Tuesday, September 20, 2016

Who is Deplorable?



Hillary Clinton should not have said that about half of Trump supporters are deplorable people. That would mean that one-quarter of Americans are deplorable, a terrible thing to believe. But remember, many conservatives have said even worse about the other half of Americans: that all liberals are treasonous, that 47% of Americans are unwilling to take personal responsibility for their lives, that everyone who voted for Obama is stupid or a dupe. Republican outrage about Clinton’s comment is merely hypocrisy.

All of these comments are both stupid and wrong. Political professionals like to say, “Don’t attack the voters.” Those undecided American voters, if there are any left, don’t like to be told that supporting the side they are still considering would make them deplorable. These comments are not only bad for a campaign – they are also wrong-headed. Even though nearly half of Trump supporters say in polls that blacks are violent, criminal and lazy, I don’t agree with many political commentators that these prejudices make them deplorable people.

Trump does have some deplorable supporters, there’s no question of that. The fringe of white supremacists wholeheartedly support Trump, from former KKK leader David Duke to white nationalist leader William Johnson, whom the Trump campaign picked as a convention delegate from California.

But the great majority of Trump supporters who harbor racial prejudices are normal Americans, who have allowed themselves to be misled by the truly deplorable people, those who have been promoting racism in public for years. We have seen too many examples of the political triangle between deplorable leaders, deplorable media personalities, and people learning deplorable ideas.

Here’s how that has worked on the issue of race. Trump has continually disparaged those who have brought up the issue of police brutality against African Americans. He suggested at a rally in November that a Black Lives Matter protester “should have been roughed up”. Bill O’Reilly asked Trump on his program on July 12 about racial problems in America. Trump first blamed President Obama for creating racial divisions. O’Reilly said that there are “still some black Americans who believe that the system is biased against them,” implying this was an outdated and purely black idea. Trump compared racial discrimination to his own privileged life: “I have been saying even against me the system is rigged when I ran as a, you know, for president”.
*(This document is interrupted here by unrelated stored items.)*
-- ==== Sys2Proof/Machine/RegWrite.lean ====
section
/-!
DEFINITION. Accesses to the register space (R7–R12): command registers, journaled registers (R249, R250), plain ones, and
reads with what they set off.
-/

namespace Sys2Proof.Machine

/-! ### Command registers -/

/-- PWR_CMD: BOOT_OK, GOLDEN_CLR and KICK act before a start that the same write begins; COLD goes before WARM. -/
def State.pwrCmd (s : State) (v : Nat) : State :=
  let key := bits v 8 8
  let s := if bit v 2 then s.bootOk else s
  let s := if bit v 3 then s.goldenClr key else s
  let s := if bit v 4 then s.kick else s
  if bit v 1 then s.cmdCold key else if bit v 0 then s.cmdWarm key else s

def State.mldCmdWrite (s : State) (v : Nat) : State :=
  let slot := bits v 8 2
  let sheet := bits v 16 4
  match bits v 0 4 with
  | 1 => s.mldProgram slot
  | 2 => s.mldBegin fun s => cmdOf 2 slot 0 [] (s.checkSlot slot)
  | 3 => s.mldBegin fun s => cmdOf 3 slot sheet (s.slotImage slot) (s.reloadCode slot sheet)
  | 4 => s.mldBegin fun s => cmdOf 4 slot 0 [] (s.withdrawCode slot)
  | 5 => s.mldStartLoad slot
  | _ => s

def State.bnkCmdWrite (s : State) (v : Nat) : State :=
  let b := bits v 0 7
  let who := bits v 8 4
  match bits v 16 3 with
  | 1 => s.bankRelease b who
  | 2 => s.bankClaim b who
  | 3 => s.bankGrant b who true
  | 4 => s.bankGrant b who false
  | 5 => s.bankRepair b (bits v 20 7)
  | _ => s

def State.cmnCmdWrite (s : State) (v : Nat) : State :=
  let i := bits v 0 10
  match bits v 16 3 with
  | 1 => s.commonsCmd i (·.commonsRead i)
  | 2 => s.commonsCmd i (·.commonsPin i true)
  | 3 => s.commonsCmd i (·.commonsPin i false)
  | 4 => s.commonsCmd i (·.commonsDelete i)
  | 5 => s.commonsCmd 0 State.commonsPreset
  | _ => s

def State.twnCmdWrite (s : State) (v : Nat) : State :=
  let s := if bit v 0 then s.handoverRequest 1 else s
  let s := if bit v 1 then s.joinStart else s
  if bit v 2 then s.leave else s

def State.fwCmdWrite (s : State) (v : Nat) : State :=
  let slot := bits v 8 1
  match bits v 0 2 with
  | 1 => s.fwProgram slot
  | 2 => s.fwCheck slot
  | 3 => s.fwIsland slot
  | _ => s

def State.ldgPortCmd (s : State) (p v : Nat) : State :=
  let s := if bit v 3 then s.clr (R.LDG_RP_STAT_OVERRUN p) else s
  match bits v 0 3 with
  | 1 => s.set1 (R.LDG_RP_STAT_BUSY p)
  | 2 => s.cursorCmd p (s.cursorPos p + 1)
  | 3 => s.cursorCmd p (s.ldg.wOf (s.cursorRing p) - 1)
  | 4 => s.cursorCmd p (s.ldg.oldest (s.cursorRing p))
  | _ => s

def State.glnCmdWrite (s : State) (c v : Nat) : State :=
  let s := if bit v 0 then s.gleanStart c none none else s
  let s := if bit v 1 then s.gleanResume c none none else s
  if bit v 2 then s.gleanStop c else s

/-- ADC_TCMD: START acts before an ABORT of the same write (DEDUCED, log entry 22). -/
def State.adcTcmdWrite (s : State) (a v : Nat) : State :=
  let s := if bit v 0 then s.testStart a else s
  if bit v 1 then s.testAbort a else s

def State.ceCmdWrite (s : State) (n v : Nat) : State :=
  let s := if bit v 0 then s.clr (R.CE_CYCLES_MAX n) else s
  if bit v 1 then s.traceTrigger n else s

/-- A write to a command register: its effect, or none for any other register. -/
def State.cmdWrite (s : State) (addr v : Nat) : Option State :=
  let off := addr % 0x10000
  match addr / 0x10000 with
  | 0x4002 => if off = 4 then some (s.pwrCmd v) else none
  | 0x4003 => if off = 4 then some (s.mldCmdWrite v) else none
  | 0x4004 => if off = 0 then some (s.bnkCmdWrite v) else none
  | 0x4006 => (unitIn addr 0x40061000 32 0x40).bind fun c => if addr % 0x40 = 4 then some (s.glnCmdWrite c v) else none
  | 0x4008 => if off % 0x4000 = 0x204 then some (s.adcTcmdWrite (off / 0x4000) v) else none
  | 0x4009 => if off = 8 then some (if bit v 0 then s.syncCommand else s) else none
  | 0x400A =>
    if addr = R.CE7_MOVE.addr then some (if bit v 8 then s.moveStart (bits v 0 3) else s)
    else if off % 0x2000 = 0x28 then some (s.ceCmdWrite (s.phys (off / 0x2000)) v)
    else if off % 0x2000 = 0x64 then some (s.stageWrite (s.phys (off / 0x2000)) v)
    else none
  | 0x400D => if off = 8 then some (s.gload v) else none
  | 0x400E => (findUnit 8 addr R.FMX_PG_CLR).map fun g => if bit v 0 then s.fmxClear g else s
  | 0x400F => (unitIn addr 0x400F0100 12 0x100).bind fun l =>
    match off % 0x100 with
    | 0x30 => some (s.desatClear l v)
    | 0x34 => some (if bit v 31 then s.diagStart l (bits v 0 4) (bits v 4 8) else s)
    | 0x4C => some (if bit v 31 then s.configSend l (bits v 0 8) (bits v 8 16) else s)
    | _ => none
  | 0x4010 =>
    if off = 0x1008 then some (s.cmnCmdWrite v)
    else (findUnit 2 addr R.NET_H_TXKICK).map fun h => if bit v 0 then s.upNet fun n => { n with tx := n.tx.set h true } else s
  | 0x4012 => if off = 0x1C then some (s.twnCmdWrite v) else none
  | 0x4014 =>
    if off = 0x10 then some (s.ldgClrWrite v)
    else if off = 0x404 then some (if bit v 0 then s.ldgGo else s)
    else (findUnit 4 addr R.LDG_RP_CMD).map fun p => s.ldgPortCmd p v
  | 0x4015 =>
    if off = 0x10 then some (if bit v 0 then s.hltReason 15 else s)
    else if off = 0x30 then some (s.fwCmdWrite v) else none
  | 0x4016 => (findUnit 4 addr R.IRQ_C_CLAIM).map fun k => s.irqComplete k v
  | 0x4017 => if off = 0x34 then some (s.uartTx v) else none
  | _ => none

/-! ### Writes (R7–R9, R11, R249, R250) -/

/-- The registers of the island's block that the main side may write (R295). -/
def wchWritable (addr : Nat) : Bool :=
  addr = R.WCH_INT_STAT.addr || addr = R.WCH_INT_EN.addr || addr = R.WCH_SREQ.addr || addr = R.WCH_PSCMD.addr ||
  addr = R.WCH_PSCRC.addr || 0x40131000 ≤ addr && addr < 0x40131400

/-- A word written where no journal takes part. The answer tells whether every field took the write. -/
def State.plainWrite (s : State) (addr v : Nat) : State :=
  if addr < 0x40000200 then s.okResp
  else if addr / 0x10000 = 0x4013 && !wchWritable addr then s.errResp
  else match s.okResp.cmdWrite addr v with
    | some s => s
    | none => let (s, ok) := s.storeWord addr v false; if ok then s.okResp else s.errResp

/-- A follower's own write to a journaled register is refused (R250). -/
def State.writeRefused (s : State) : State := ((s.bump R.TWN_CNT1_WR_REFUSED).set1 R.TWN_INT_STAT_WR_REFUSED).errResp

/-- The journal source records a write and holds it until its apply instant (R249). -/
def State.writeRecord (s : State) (who addr v : Nat) : State :=
  ((s.twSend (.write addr v s.tb)).holdRecord (.write (s.tb + s.applyDly) addr v who)).okResp

/-- The state an access to `addr` meets: the pulse units, lanes and interrupts are brought up to the present instant.
PWM_TB shows the timebase alone. -/
def State.freshFor (s : State) (addr : Nat) : State :=
  if addr / 8 = R.PWM_TB.addr / 8 then s
  else if [0x400D, 0x400E, 0x400F, 0x4016, 0x4017].contains (addr / 0x10000) then s.upToDate else s

/-- A word written to the register space by requester `who`. Of PWM_PGg_CTL only TRGEN is journaled: its other fields take
the write at once. -/
def State.wordWrite (s : State) (who addr v : Nat) : State :=
  let s := s.freshFor addr
  let source := s.is R.TWN_CTL_EN && s.is R.TWN_STAT_JSRC
  match findUnit 8 addr R.PWM_PG_CTL with
  | some g =>
    let old := s.get (R.PWM_PG_CTL_TRGEN g)
    if bits v 12 4 = old || !(s.twFollows || source) then s.plainWrite addr v
    else
      let s := s.plainWrite addr (setBits v 12 4 old)
      if s.twFollows then s.writeRefused else { (s.writeRecord who addr v) with resp := s.resp }
  | none =>
    if s.journaled addr && s.twFollows then s.writeRefused
    else if s.journaled addr && source then s.writeRecord who addr v
    else s.plainWrite addr v

/-- Whether an access fits the register space (R11): an aligned word, or an aligned 64-bit access of a core to a 64-bit
register. -/
def regAccessOk (who addr size : Nat) : Bool :=
  size = 4 && addr % 4 = 0 ||
  size = 8 && addr % 8 = 0 && who < 4 && (match findReg addr with | some h => h.desc.words = 2 && h.word = 0 | none => false)

/-- REGISTER_WRITE: a write of `size` bytes. An access outside the register space goes to the memories. -/
def State.registerWrite (s : State) (who addr size v : Nat) : State :=
  if !isReg addr then s.bankServe { who := who, addr := addr, size := size, write := true, atomic := false, value := v } 0 []
  else if !regAccessOk who addr size then s.errResp
  else if size = 4 then s.wordWrite who addr (v % 2 ^ 32)
  else
    let s := s.freshFor addr
    if s.journaled addr && s.twFollows then s.writeRefused
    else
    let s := s.wordWrite who addr (v % 2 ^ 32)
    let lowErr := s.resp.err
    let s := s.wordWrite who (addr + 4) (v / 2 ^ 32 % 2 ^ 32)
    if lowErr then s.errResp else s
def execRegisterWrite (t who addr size value : Nat) (s : State) : Out :=
  laneUnit Part.all (who < 48) t s fun s => s.registerWrite who addr size value

/-! ### Reads (R8, R12) -/

/-- A read of a register that mirrors a lane's newest status frame takes the frame as read (R20). -/
def State.laneRead (s : State) (addr : Nat) : State :=
  match unitIn addr 0x400F0100 12 0x100 with
  | some l =>
    let o := addr % 0x100
    if 0x20 ≤ o && o ≤ 0x28 || 0x80 ≤ o && o < 0xA0 then s.upLane l fun x => { x with unread := false } else s
  | none => s

/-- A word read by requester `who`: a holding copy it has of the word, or the register with what a read of it sets off. -/
def State.wordRead (s : State) (who addr : Nat) : State :=
  let s := (s.freshFor addr).laneRead addr
  match s.holding.find? fun h => h.who = who && h.addr = addr with
  | some h => ({ s with holding := s.holding.filter fun x => !(x.who = who && x.addr = addr) }).dataResp h.word
  | none =>
    match findUnit 256 addr R.SCR_TAP_VAL with
    | some tap => s.tapRead who tap
    | none => match findUnit 16 addr (fun i => R.ADC_SNAP_DATA (i / 4) (i % 4)) with
    | some i => s.snapRead who (i / 4) (i % 4)
    | none => match findUnit 4 addr R.IRQ_C_CLAIM with
    | some k => s.irqClaim k
    | none =>
      if addr = R.PIN_UART_RX.addr then s.uartRead
      else
        let v := s.readWord addr
        match findReg addr with
        | some h => if h.desc.words = 2 && h.word = 0 then (s.hold who (addr + 4) (s.readWord (addr + 4))).dataResp v else s.dataResp v
        | none => s.dataResp v

/-- LOW_WORD_READ_CAPTURE and every other read. A 64-bit read returns both halves of one instant and captures nothing. -/
def State.registerRead (s : State) (who addr size : Nat) : State :=
  if !isReg addr then s.bankServe { who := who, addr := addr, size := size, write := false, atomic := false, value := 0 } 0 []
  else if !regAccessOk who addr size then s.errResp
  else if size = 4 then s.wordRead who addr
  else
    let s := s.freshFor addr
    s.dataResp (s.readWord addr + 2 ^ 32 * s.readWord (addr + 4))
def execLowWordReadCapture (t who addr size : Nat) (s : State) : Out :=
  laneUnit [.bnk, .gln, .ce, .pwm, .fmx, .lne, .twn, .ldg, .hlt, .irq, .pin, .mem, .bus, .mst] (who < 48) t s fun s =>
    s.registerRead who addr size

end Sys2Proof.Machine
end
O’Reilly wondered how Trump would be able to convince “African-Americans who believe America is a bad place built upon grievances in the past to put that aside.” O’Reilly then said that Black Lives Matter is a “hate group”, thus comparing them to the KKK or other white supremacists. Trump was a bit more moderate: “I think it’s certainly, it’s very divisive and I think they’re hurting themselves.”

Just as the Republican National Convention was getting underway in Cleveland, O’Reilly asked Donald Trump on July 19 whether Black Lives Matter was a “provocateur” in the killings of police officers. Trump replied, “I have seen them marching down the street essentially calling death to the police.” O’Reilly reworded his question, asking whether Black Lives Matter was “a fuse-lighter in the assassinations of these police officers?” Trump said, “Certainly in certain instances they are.” O’Reilly asked whether Trump as President would have his Attorney General investigate BLM, and Trump agreed, calling the group a threat. “We just can't let it happen.”
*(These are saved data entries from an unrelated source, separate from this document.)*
/-- Mould commands begin with what their checks gave and act at their end; a sheet is asked to rest, seen at rest,
and released (R35, R36, R37, R39, R40, R41, R43, R267). Rests on the model's readings and choices: log entries
104, 105, 108. -/
def Obligations.MouldCommandsAndSheetsAtRest : Prop :=
  ∀ (t : Nat) (s : State), s.engs.length = 8 →
    let same (s' : State) := ∀ a, s'.byte a = s.byte a
    (∀ k sh, k < 4 → sh < 16 → ∀ c op (r : Nat × Bad), (c = Instr.mldProgram t k ∧ op = 1 ∧
        r = (if s.stageOk (s.get R.MLD_STAGE_BASE) (s.get R.MLD_STAGE_LEN) then
          firstCode [s.checkImage (s.readBytes (s.get R.MLD_STAGE_BASE) (min (s.get R.MLD_STAGE_LEN) 0x100000))
            (min (s.get R.MLD_STAGE_LEN) 0x100000) [], (if s.slotUsed k then 0x16 else 0, 0, 0)] else (1, 0, 0))) ∨
        (c = .mldCheck t k ∧ op = 2 ∧ r = s.checkSlot k) ∨ (c = .mldReload t k sh ∧ op = 3 ∧ r = s.reloadCode k sh) ∨
        (c = .mldWithdraw t k ∧ op = 4 ∧ r = (if !s.slotValid k then 0x13 else if s.slotUsed k then 0x16 else 0, 0, 0)) ∨
        (c = .mldStartLoad t k ∧ op = 5 ∧ r = s.startLoadCode k) →
      (s.is R.MLD_STAT_BUSY = true → Does c s fun s' => s'.get R.MLD_ERR_CODE = 0x12 ∧ s'.get R.MLD_ERROFF = 0 ∧
        s'.get R.MLD_INT_STAT_ERR = 1 ∧ s'.mld = s.mld ∧ s'.get R.MLD_STAT_STATE = s.get R.MLD_STAT_STATE ∧ same s') ∧
      (s.is R.MLD_STAT_BUSY = false → Does c s fun s' =>
        s'.get R.MLD_STAT_BUSY = 1 ∧ s'.mld.own = s.mld.own ∧
        s'.mld.cmd.map (fun x => (x.op, x.slot, x.code, x.off)) = some (op, k, r.1, r.2.1) ∧
        (op = 3 → s'.mld.cmd.map (·.sheet) = some sh) ∧
        s'.get R.MLD_STAT_STATE = (if op = 5 ∧ r.1 = 0 then 1 else s.get R.MLD_STAT_STATE) ∧
        (if op = 1 ∧ r.1 = 0 then s'.readLe (0x92000000 + 0x100000 * k) 4 = 0 ∧
            ∀ a, a < 0x92000000 + 0x100000 * k ∨ 0x92000004 + 0x100000 * k ≤ a → s'.byte a = s.byte a
          else same s') ∧
        KeepsBut [R.MLD_STAT_BUSY, R.MLD_STAT_STATE, R.MLD_INT_STAT_QCHG] s s')) ∧
    (∀ back ps,
      (s.mld.cmd = none → Does (.mldCommandEnd t back ps) s fun s' => s'.mld = s.mld ∧ KeepsBut [] s s' ∧ same s') ∧
      (∀ c, s.mld.cmd = some c → c.slot < 4 → c.sheet < 12 → c.code < 256 → c.errSheet < 16 → c.off < 2 ^ 32 →
        (c.code ≠ 0 → Does (.mldCommandEnd t back ps) s fun s' => s'.get R.MLD_STAT_BUSY = 0 ∧ s'.mld.cmd = none ∧
          s'.get R.MLD_ERR_CODE = c.code ∧ s'.get R.MLD_ERR_SHEET = c.errSheet ∧ s'.get R.MLD_ERROFF = c.off ∧
          s'.get R.MLD_INT_STAT_ERR = 1 ∧ same s') ∧
        (c.code = 0 →
          (c.op = 2 → Does (.mldCommandEnd t back ps) s fun s' => s'.get R.MLD_STAT_BUSY = 0 ∧ s'.mld.cmd = none ∧
            s'.get R.MLD_ERR_CODE = 0 ∧ s'.get R.MLD_INT_STAT_DONE = 1 ∧ same s') ∧
          (c.op = 4 → Does (.mldCommandEnd t back ps) s fun s' => s'.get R.MLD_STAT_BUSY = 0 ∧ s'.mld.cmd = none ∧
            s'.get R.MLD_ERR_CODE = 0 ∧ s'.get R.MLD_INT_STAT_DONE = 1 ∧ s'.readLe (0x92000000 + 0x100000 * c.slot) 4 = 0 ∧
            ∀ a, a < 0x92000000 + 0x100000 * c.slot ∨ 0x92000004 + 0x100000 * c.slot ≤ a → s'.byte a = s.byte a) ∧
          (c.op = 1 → leAt c.img 8 4 ≤ c.img.length → Does (.mldCommandEnd t back ps) s fun s' => s'.mld.cmd = none ∧
            let at_ := 0x92000000 + 0x100000 * c.slot
            (∀ a, a < at_ ∨ at_ + leAt c.img 8 4 ≤ a → s'.byte a = s.byte a) ∧
            s'.get (R.MLD_SL_STAT_VALID c.slot) = b2n back ∧ s'.get R.MLD_ERR_CODE = (if back then 0 else 0x14) ∧
            s'.get (if back then R.MLD_INT_STAT_DONE else R.MLD_INT_STAT_ERR) = 1 ∧
            (back = true → s'.readBytes at_ (leAt c.img 8 4) = c.img.take (leAt c.img 8 4))) ∧
          (c.op = 3 → Does (.mldCommandEnd t back ps) s fun s' => s'.mld.cmd = none ∧ s'.get R.MLD_ERR_CODE = 0 ∧
            s'.get R.MLD_INT_STAT_DONE = 1 ∧ s'.get (R.MLD_SH_SRC_LOADED c.sheet) = 1 ∧
            s'.get (R.MLD_SH_SRC_SLOT c.sheet) = c.slot ∧ s'.get (R.MLD_SH_DIGEST c.sheet) = sheetDigest c.img c.sheet % 2 ^ 32) ∧
          (c.op = 5 → Does (.mldCommandEnd t back ps) s fun s' => s'.mld.cmd = none ∧ s'.get R.MLD_ERR_CODE = 0 ∧
            s'.get R.MLD_INT_STAT_DONE = 1 ∧ s'.get R.MLD_STAT_STATE = 2)))) ∧
    (∀ n, n < 12 →
      (1 ≤ n → bit (s.get R.MLD_QUIESCE) (n - 1) = false → Does (.sheetQuiesce t n) s fun s' =>
        bit (s'.get R.MLD_QUIESCE) (n - 1) = true ∧ (∀ k, k < 11 → k ≠ n - 1 → bit (s'.get R.MLD_QUIESCE) k = bit (s.get R.MLD_QUIESCE) k) ∧
        (n ≤ 8 → s.sheetLoaded n = true → s.phys (n - 1) < 8 → s.engSheet (s.phys (n - 1)) = n → s'.get (R.CE_STAT_STOPPED (s.phys (n - 1))) = 1 ∧
          (s'.eng (s.phys (n - 1))).pend = none)) ∧
      (n = 0 ∨ bit (s.get R.MLD_QUIESCE) (n - 1) = true → Does (.sheetQuiesce t n) s fun s' => s'.mld = s.mld ∧ KeepsBut [] s s') ∧
      (∀ c, c = Instr.sheetQuiesced t n ∨ c = .quiesceReadbackTimeout t n →
        (1 ≤ n → n ≤ 8 → (s.sheetLoaded n && (s.at t).atRest n) = false → Does c s fun s' => s'.mld = s.mld ∧ KeepsBut [] s s') ∧
        (1 ≤ n → n ≤ 8 → s.sheetLoaded n = true → (s.at t).atRest n = true → Does c s fun s' =>
          bit (s'.get R.MLD_QSTAT_QUIESCED) n = true ∧ s'.sheetQuiesced n = true ∧
          KeepsBut [R.MLD_QSTAT_QUIESCED, R.MLD_INT_STAT_QCHG] s s') ∧
        (n = 0 ∨ 8 < n → Does c s fun s' => bit (s'.get R.MLD_QSTAT_QUIESCED) n = s.sheetQuiesced n ∧
          KeepsBut [R.MLD_QSTAT_QUIESCED, R.MLD_INT_STAT_QCHG] s s')) ∧
      (n = 0 ∨ bit (s.get R.MLD_QUIESCE) (n - 1) = false → Does (.sheetRelease t n) s fun s' => s'.mld = s.mld ∧ KeepsBut [] s s') ∧
      (1 ≤ n → bit (s.get R.MLD_QUIESCE) (n - 1) = true →
        (Does (.sheetRelease t n) s fun s' => bit (s'.get R.MLD_QUIESCE) (n - 1) = false ∧
          ∀ k, k < 11 → k ≠ n - 1 → bit (s'.get R.MLD_QUIESCE) k = bit (s.get R.MLD_QUIESCE) k) ∧
        (∀ c, s.mld.cmd = some c → c.op = 3 → c.sheet = n → Does (.sheetRelease t n) s fun s' =>
          s'.mld.stay = n :: s.mld.stay ∧ KeepsBut [R.MLD_QUIESCE, R.MLD_INT_STAT_QCHG] s s') ∧
        (s.mld.cmd = none → n ≤ 8 → s.sheetLoaded n = true → s.is R.TWN_CTL_EN = false → Does (.sheetRelease t n) s fun s' =>
          bit (s'.get R.MLD_QSTAT_QUIESCED) n = false ∧ bit (s'.get R.MLD_QSTAT_CARRIED) n = false) ∧
        (s.mld.cmd = none → n ≤ 8 → s.sheetLoaded n = true → s.is R.TWN_CTL_EN = true → s.get R.TWN_STAT_PSTATE = 3 →
          s.paired n = false → Does (.sheetRelease t n) s fun s' => bit (s'.get R.TWN_SHEETS_UNPAIRED) (n - 1) = true ∧
            KeepsBut [R.MLD_QUIESCE, R.TWN_SHEETS_UNPAIRED, R.MLD_INT_STAT_QCHG] s s')))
Neither candidate nor TV host knew of any evidence that Black Lives Matter was a danger to our country. BLM never called for death to the police. In 2014, a different group of protesters in New York City chanted, “What do we want? Dead cops.” One man who wants to be President and one man who reaches 2 million viewers every day agreed that Black Lives Matter was responsible for killing police and should therefore be investigated by the federal government.
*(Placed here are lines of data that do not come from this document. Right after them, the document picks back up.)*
@[simp] theorem State.upAdc_tb (s : State) (k : Nat) (f : AdcGroup → AdcGroup) : (s.upAdc k f).tb = s.tb := rfl
@[simp] theorem State.upAdc_pending (s : State) (k : Nat) (f : AdcGroup → AdcGroup) : (s.upAdc k f).pending = s.pending := rfl
@[simp] theorem State.upAdc_regs (s : State) (k : Nat) (f : AdcGroup → AdcGroup) : (s.upAdc k f).regs = s.regs := rfl
@[simp] theorem State.upAdc_mem (s : State) (k : Nat) (f : AdcGroup → AdcGroup) : (s.upAdc k f).mem = s.mem := rfl
@[simp] theorem State.upAdc_resp (s : State) (k : Nat) (f : AdcGroup → AdcGroup) : (s.upAdc k f).resp = s.resp := rfl
@[simp] theorem State.upAdc_holding (s : State) (k : Nat) (f : AdcGroup → AdcGroup) : (s.upAdc k f).holding = s.holding := rfl
@[simp] theorem State.upAdc_drawn (s : State) (k : Nat) (f : AdcGroup → AdcGroup) : (s.upAdc k f).drawn = s.drawn := rfl
@[simp] theorem State.upAdc_marks (s : State) (k : Nat) (f : AdcGroup → AdcGroup) : (s.upAdc k f).marks = s.marks := rfl
@[simp] theorem State.upAdc_rows (s : State) (k : Nat) (f : AdcGroup → AdcGroup) : (s.upAdc k f).rows = s.rows := rfl
@[simp] theorem State.upAdc_ldg (s : State) (k : Nat) (f : AdcGroup → AdcGroup) : (s.upAdc k f).ldg = s.ldg := rfl
@[simp] theorem State.upAdc_chans (s : State) (k : Nat) (f : AdcGroup → AdcGroup) : (s.upAdc k f).chans = s.chans := rfl
@[simp] theorem State.upAdc_groups (s : State) (k : Nat) (f : AdcGroup → AdcGroup) : (s.upAdc k f).groups = s.groups := rfl
@[simp] theorem State.upAdc_fltPins (s : State) (k : Nat) (f : AdcGroup → AdcGroup) : (s.upAdc k f).fltPins = s.fltPins := rfl
@[simp] theorem State.upAdc_lanes (s : State) (k : Nat) (f : AdcGroup → AdcGroup) : (s.upAdc k f).lanes = s.lanes := rfl
@[simp] theorem State.upAdc_engs (s : State) (k : Nat) (f : AdcGroup → AdcGroup) : (s.upAdc k f).engs = s.engs := rfl
@[simp] theorem State.upAdc_mld (s : State) (k : Nat) (f : AdcGroup → AdcGroup) : (s.upAdc k f).mld = s.mld := rfl
@[simp] theorem State.upAdc_chains (s : State) (k : Nat) (f : AdcGroup → AdcGroup) : (s.upAdc k f).chains = s.chains := rfl
@[simp] theorem State.upAdc_scr (s : State) (k : Nat) (f : AdcGroup → AdcGroup) : (s.upAdc k f).scr = s.scr := rfl
@[simp] theorem State.upAdc_move (s : State) (k : Nat) (f : AdcGroup → AdcGroup) : (s.upAdc k f).move = s.move := rfl
@[simp] theorem State.upAdc_trigs (s : State) (k : Nat) (f : AdcGroup → AdcGroup) : (s.upAdc k f).trigs = s.trigs := rfl
@[simp] theorem State.upAdc_twn (s : State) (k : Nat) (f : AdcGroup → AdcGroup) : (s.upAdc k f).twn = s.twn := rfl
@[simp] theorem State.upAdc_trks (s : State) (k : Nat) (f : AdcGroup → AdcGroup) : (s.upAdc k f).trks = s.trks := rfl
@[simp] theorem State.upAdc_quad (s : State) (k : Nat) (f : AdcGroup → AdcGroup) : (s.upAdc k f).quad = s.quad := rfl
@[simp] theorem State.upAdc_net (s : State) (k : Nat) (f : AdcGroup → AdcGroup) : (s.upAdc k f).net = s.net := rfl
@[simp] theorem State.upAdc_doms (s : State) (k : Nat) (f : AdcGroup → AdcGroup) : (s.upAdc k f).doms = s.doms := rfl
@[simp] theorem State.upAdc_pdelays (s : State) (k : Nat) (f : AdcGroup → AdcGroup) : (s.upAdc k f).pdelays = s.pdelays := rfl
@[simp] theorem State.upAdc_isle (s : State) (k : Nat) (f : AdcGroup → AdcGroup) : (s.upAdc k f).isle = s.isle := rfl
@[simp] theorem State.upAdc_mst (s : State) (k : Nat) (f : AdcGroup → AdcGroup) : (s.upAdc k f).mst = s.mst := rfl
@[simp] theorem State.upAdc_clk (s : State) (k : Nat) (f : AdcGroup → AdcGroup) : (s.upAdc k f).clk = s.clk := rfl
@[simp] theorem State.upAdc_hlt (s : State) (k : Nat) (f : AdcGroup → AdcGroup) : (s.upAdc k f).hlt = s.hlt := rfl
@[simp] theorem State.upAdc_pwr (s : State) (k : Nat) (f : AdcGroup → AdcGroup) : (s.upAdc k f).pwr = s.pwr := rfl
@[simp] theorem State.upAdc_pins (s : State) (k : Nat) (f : AdcGroup → AdcGroup) : (s.upAdc k f).pins = s.pins := rfl
@[simp] theorem State.upAdc_word (s : State) (k : Nat) (f : AdcGroup → AdcGroup) (x : Nat) : (s.upAdc k f).word x = s.word x := rfl
@[simp] theorem State.upAdc_get (s : State) (k : Nat) (f : AdcGroup → AdcGroup) (x : RF) : (s.upAdc k f).get x = s.get x := rfl
@[simp] theorem State.upAdc_is (s : State) (k : Nat) (f : AdcGroup → AdcGroup) (x : RF) : (s.upAdc k f).is x = s.is x := rfl
@[simp] theorem State.upAdc_byte (s : State) (k : Nat) (f : AdcGroup → AdcGroup) (x : Nat) : (s.upAdc k f).byte x = s.byte x := rfl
Trump’s campaign dismisses the reality of real racial problems and criticizes anyone who speaks of them. That has encouraged others to create an echo chamber for these ideas. The crazies and racists of the far right are delighted because they believe they have now joined the mainstream. The Springfield State Journal-Register published a column by radical right-wing writer Ann Coulter last week comparing Black Lives Matter to David Duke.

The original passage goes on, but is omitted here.